The HPE Media Player consists of a browser plugin for Google Chrome that allows for playback of video within the browser, as well as AngularJS directives which you can use to embed the player (with custom drawn playback controls) into a HTML5 page.
The AngularJS directives use the HPE Media Element internally, which is a JavaScript wrapper that mimics the HTML 5 MediaElement API. This means that to use the Media Player, you can write normal HTML 5 <video>
elements, and depending on the MIME type of the source, it will display the correct player.
The HPE Media Player supports the following types of content:
Content natively supported by browser's HTML 5 player. The HPE Media Element uses the browser's own native player for MIME types that the browser's own native player understands. HPE Media Element acts as a polyfill around the native media element, to add functionality such as switching the HPE Media Element implement when changing source.
Live and archive RTSP streams generated by the legacy Wittwin ACI Server. You need a separate installer (the Virage Media Player) to play back content generated by Wittwin ACI Server using the HPE Media Player.

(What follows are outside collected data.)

/-- A landing of bytes with their tags (R279, R483): the tag of each word becomes that of the bytes that cover it. -/
def Tile.lsLand (t : Tile) (clk a : Nat) (bs : List (Byte × Bool)) : Tile :=
  let t' := t.lsWrite clk a (bs.map Prod.fst)
  let bad := ((upTo bs.length).filter fun i => (nth (0, false) bs i).2).map fun i => (a + i) / 4 * 4
  { t' with lsPoison := bad.foldl (fun l w => insertNat w l) t'.lsPoison }

/-- Bytes with the tags of their words. -/
def Tile.lsTagged (t : Tile) (a n : Nat) : List (Byte × Bool) :=
  (upTo n).map fun i => (t.ls.get (a + i), t.lsPoison.contains ((a + i) / 4 * 4))

/-- Bytes with the tags of their words as they stood at the start of cycle `clk`, the present one: what a reader other than
the tile's own bundle finds (R274, R279). -/
def Tile.taggedAt (t : Tile) (clk a n : Nat) : List (Byte × Bool) :=
  (upTo n).map fun i => (t.byteAt clk (a + i), (t.tagsAt clk).contains ((a + i) / 4 * 4))

/-- Marks the words of a range pending (R283). -/
def Tile.mark (t : Tile) (a n : Nat) : Tile := { t with lsPending := (wordsOf a n) ++ t.lsPending }
/-- A landing removes one mark of each word of a range (R283). -/
def Tile.unmark (t : Tile) (clk a n : Nat) : Tile :=
  { t with
    lsPending := (wordsOf a n).foldl (fun l w => removeOne w l) t.lsPending
    landedIn := (clk + 1, wordsOf a n ++ if t.landedIn.1 = clk + 1 then t.landedIn.2 else []) }

/-- The bank of a local-store address (R282). -/
def bankOf (a : Nat) : Nat := bits a 8 6

/-- A read-modify-write's window is open in this cycle (R284). -/
def Rmw.opens (r : Rmw) (clk : Nat) : Bool := decide (r.cyc < clk) && decide (clk ≤ r.cyc + 2)

/-- A read-modify-write window holds the bank of some byte of the range in this cycle (R284). -/
def Tile.rmwHolds (t : Tile) (clk a n : Nat) : Bool :=
  t.rmws.any fun r => r.opens clk && (upTo n).any fun i => decide (bankOf (a + i) = bankOf r.addr)

/-! ### Results (R39, R104–R106, R141) -/

/-- The completion cycle of a result whose operation has no fixed end (R153, R355): it is given its cycle when the
operation ends. -/
def openEnd : Nat := 2 ^ 64

/-- Results of a socket, standing and in flight (R39). -/
def SockQ.size (q : SockQ) : Nat := q.stand.length + q.fly.length

/-- A result that completes stands: in free-running mode it replaces the one that stands (R39). -/
def SockQ.standing (q : SockQ) (locked : Bool) (r : Result) : SockQ :=
  { q with stand := if locked then q.stand ++ [r] else [r] }

/-- A result of an operation triggered in this cycle, due `lat` cycles later (R104). -/
def Tile.result (t : Tile) (sock clk lat : Nat) (wide : Bool) (val : Wide) (flags : BitVec 6 := 0) : Tile :=
  let q := t.sock sock
  { t.setSock sock { q with fly := q.fly ++ [{ due := clk + lat, seq := t.seq, wide, val, flags }] } with
    seq := t.seq + 1 }

/-- A narrow result. -/
def Tile.resultN (t : Tile) (sock clk lat : Nat) (val : Word) : Tile := t.result sock clk lat false (wideOf val)

/-- The results of a socket that complete in this cycle take their places, in trigger order (R105, R106). -/
def SockQ.complete (q : SockQ) (locked : Bool) (clk : Nat) : SockQ :=
  let now := q.fly.filter fun r => decide (r.due ≤ clk)
  now.foldl (fun q r => q.standing locked r)
    { q with fly := q.fly.filter fun r => decide (clk < r.due) }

Live and Archive HLS streams generated by HPE IDOL Media Server. HPE Media Player uses Google Native Client for its playback functionality. No additional download and installation process is required to use the player in any Google Chrome supported webpage when playing HLS streams generated by HPE IDOL Media Server.
HPE Media Player is supported on the following browsers:
Internet Explorer 10 - supports only legacy Wittwin streams and any video stream that the browser native player supports. Does not support HLS playback.
Google Chrome - supports only HLS playback and any video stream that the browser native player supports. Does not support legacy Wittwin streams.